## WHAT YOU NEED TO DO:
Go through the data below and copy each line that includes "spec".

[Saved entries]
* * * * *
-- ==== Sys2Proof/Syntax.lean ====
section
/-! DEFINITION. The instructions: the eight commands of spec/30_encoding.md R64 and the sixteen
control words of R70, one constructor for each row of spec/opcode_table.json. -/

namespace Sys2Proof

/-- The source's TransferDirection, an "enum {Write, Read}" (R16). -/
inductive Direction where
  | write
  | read
  deriving DecidableEq, Repr

/-- The direction bit: 0 is Write, 1 is Read (R16, R66). -/
def Direction.toBit : Direction → Bool
  | .write => false
  | .read => true

/-- An instruction. The commands run through the command port; a control word is one control
write, `MemWrite(0x004, 4, v)`, given to the engine directly (R85, R86, R117). -/
inductive Instr where
  /-- `INIT` (R120). -/
  | init
  /-- `SET_DIR` (R121). -/
  | setDir (d : Direction)
  /-- `SET_ADDR` (R122): the whole `A` field; `A[7]` must be 0 (R66). -/
  | setAddr (a : Byte)
  /-- `SEND_BYTE d, c` (R123). -/
  | sendByte (d : Byte) (c : Ctl)
  /-- `RECV_BYTE c` (R124). -/
  | recvByte (c : Ctl)
  /-- `READ_REG r` (R132). -/
  | readReg (r : Byte)
  /-- `WRITE_REG16 r, v` (R133). -/
  | writeReg16 (r : Byte) (v : Half)
  /-- `DECODE_TEMP v` (R134). -/
  | decodeTemp (v : Half)
  /-- Control word 0x0 (R91). -/
  | ctlNone
  /-- Control word 0x1 (R92). -/
  | ctlRun
  /-- Control word 0x2 (R93). -/
  | ctlStart
  /-- Control word 0x3 (R94). -/
  | ctlStartRun
  /-- Control word 0x4 (R95). -/
  | ctlStop
  /-- Control word 0x5 (R96). -/
  | ctlStopRun
  /-- Control word 0x6 (R97). -/
  | ctlStopStart
  /-- Control word 0x7 (R98). -/
  | ctlStopStartRun
  /-- Control word 0x8 (R99). -/
  | ctlAck
  /-- Control word 0x9 (R100). -/
  | ctlAckRun
  /-- Control word 0xA (R101). -/
  | ctlAckStart
  /-- Control word 0xB (R102). -/
  | ctlAckStartRun
  /-- Control word 0xC (R103). -/
  | ctlAckStop
  /-- Control word 0xD (R104). -/
  | ctlAckStopRun
  /-- Control word 0xE (R105). -/
  | ctlAckStopStart
  /-- Control word 0xF (R106). -/
  | ctlAckStopStartRun
  deriving DecidableEq, Repr

end Sys2Proof
end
* * * * *
## TASK SOLUTION:
/-! DEFINITION. The instructions: the eight commands of spec/30_encoding.md R64 and the sixteen
control words of R70, one constructor for each row of spec/opcode_table.json. -/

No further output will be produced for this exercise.